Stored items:
----

/-- IMG_CLS_STATEc.STATE: 0 EMPTY, 1 SERVICE, 2 HANDOVER, 3 COVERED (R79). -/
def State.clsState (s : State) (c : Nat) : Nat := s.rf (Reg.IMG_CLS_STATE c) 0 2
def State.setClsState (s : State) (c st : Nat) : State := s.setRf (Reg.IMG_CLS_STATE c) 0 2 st

/-- Physical desks and spares of a classroom. -/
def deskCount : Nat := 136

/-- State of physical desk `p`: 0 UNCHECKED, 1 ACTIVE, 2 SPARE, 3 RETIRED. -/
def State.desk (s : State) (c p : Nat) : Nat := Tab.get (fun _ => 0) (s.classroom c).desks p
def State.setDesk (s : State) (c p st : Nat) : State :=
  let x := s.classroom c
  s.setClassroom c { x with desks := Tab.put (fun _ => 0) x.desks p st }

/-- The physical desk behind logical desk `d` of classroom `c`; 0xFF when unmapped (FABc_MAP). -/
def State.mapOf (s : State) (c d : Nat) : Nat := s.rf (Reg.FAB_MAP c (d / 4)) (8 * (d % 4)) 8
def State.setMap (s : State) (c d p : Nat) : State := s.setRf (Reg.FAB_MAP c (d / 4)) (8 * (d % 4)) 8 p

/-- The logical desk on physical desk `p`, or 0xFF. -/
def State.logicalOf (s : State) (c p : Nat) : Nat :=
  ((List.range 128).find? (fun d => decide (s.mapOf c d = p))).getD 0xFF

/-- Physical desks of classroom `c` in a state. -/
def State.desksIn (s : State) (c st : Nat) : List Nat := (List.range deskCount).filter (fun p => decide (s.desk c p = st))

/-- IMG_CLS_STATEc.SPARES follows the desks; it can show 8 at most. -/
def State.showSpares (s : State) (c : Nat) : State :=
  s.setRf (Reg.IMG_CLS_STATE c) 4 4 (min 8 (s.desksIn c 2).length)

/-! ### Lessons on classrooms (R231) -/

def State.lesson (s : State) (i : Nat) : Lesson := Tab.get (fun _ => {}) s.lessons i
def State.setLesson (s : State) (i : Nat) (x : Lesson) : State := { s with lessons := Tab.put (fun _ => {}) s.lessons i x }

/-- LSNi_INFO: kind, form, home classroom, report-card tag. -/
def State.lsnKind (s : State) (i : Nat) : Nat := s.rf (Reg.LSN_INFO i) 0 3
def State.lsnForm (s : State) (i : Nat) : Nat := s.rf (Reg.LSN_INFO i) 8 8
def State.lsnHome (s : State) (i : Nat) : Nat := s.rf (Reg.LSN_INFO i) 16 5
def State.lsnTag (s : State) (i : Nat) : Nat := s.rf (Reg.LSN_INFO i) 21 3

/-- The classrooms an instance spans, from its home upwards. -/
def State.lsnSpan (s : State) (i : Nat) : List Nat :=
  (List.range (s.rf (Reg.LSN_INFO i) 24 5 + 1)).map (fun k => (s.lsnHome i + k) % 32)

/-- The instances that span classroom `c`. -/
def State.lessonsOn (s : State) (c : Nat) : List Nat :=
  (List.range 64).filter (fun i => decide (s.lsnKind i ≠ 0) && (s.lsnSpan i).contains c)

/-- What the plan of classroom `c` says of report-card tag `tag`. -/
def State.lessonPlan (s : State) (c tag : Nat) : LessonPlan :=
  match (s.classroom c).plan with
  | some p => (p.lessons.find? (fun l => decide (l.tag = tag))).getD {}
  | none => {}

/-! ### Cover mode (R356, R357, R359) -/

/-- The classrooms served: the four that entered earliest. -/
def State.served (s : State) : List Nat := s.sched.cover.take 4

def State.inCover (s : State) (c : Nat) : Bool := s.sched.cover.contains c

/-- The spare pool of a set of classrooms in cover. -/
def State.sparePool (s : State) (cover : List Nat) : Nat :=
  (List.range 32).foldl (fun a c =>
    if !cover.contains c && s.domOn (classDomain c) && decide (s.clsState c ≠ 2) then a + (s.desksIn c 2).length else a) 0

/-- The share of classroom `c` when `served` divide a pool: equal parts, the remainder to the lowest index. -/
def shareOf (pool : Nat) (served : List Nat) (c : Nat) : Nat :=
  if served.contains c then
    let n := served.length
    pool / n + (if served.all (fun d => decide (c ≤ d)) then pool % n else 0)
  else 0

/-- The share of classroom `c` now. -/
def State.share (s : State) (c : Nat) : Nat := shareOf (s.sparePool s.sched.cover) s.served c

/-- A classroom in cover whose share is below 16. -/
def State.starved (s : State) (c : Nat) : Bool := s.inCover c && decide (s.share c < 16)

----

Exactly the lines above from the one with "def State.setMap (s" to the one with "a state. -/", both included, are to be quoted; leave the rest out.

def State.setMap (s : State) (c d p : Nat) : State := s.setRf (Reg.FAB_MAP c (d / 4)) (8 * (d % 4)) 8 p

/-- The logical desk on physical desk `p`, or 0xFF. -/
def State.logicalOf (s : State) (c p : Nat) : Nat :=
  ((List.range 128).find? (fun d => decide (s.mapOf c d = p))).getD 0xFF

/-- Physical desks of classroom `c` in a state. -/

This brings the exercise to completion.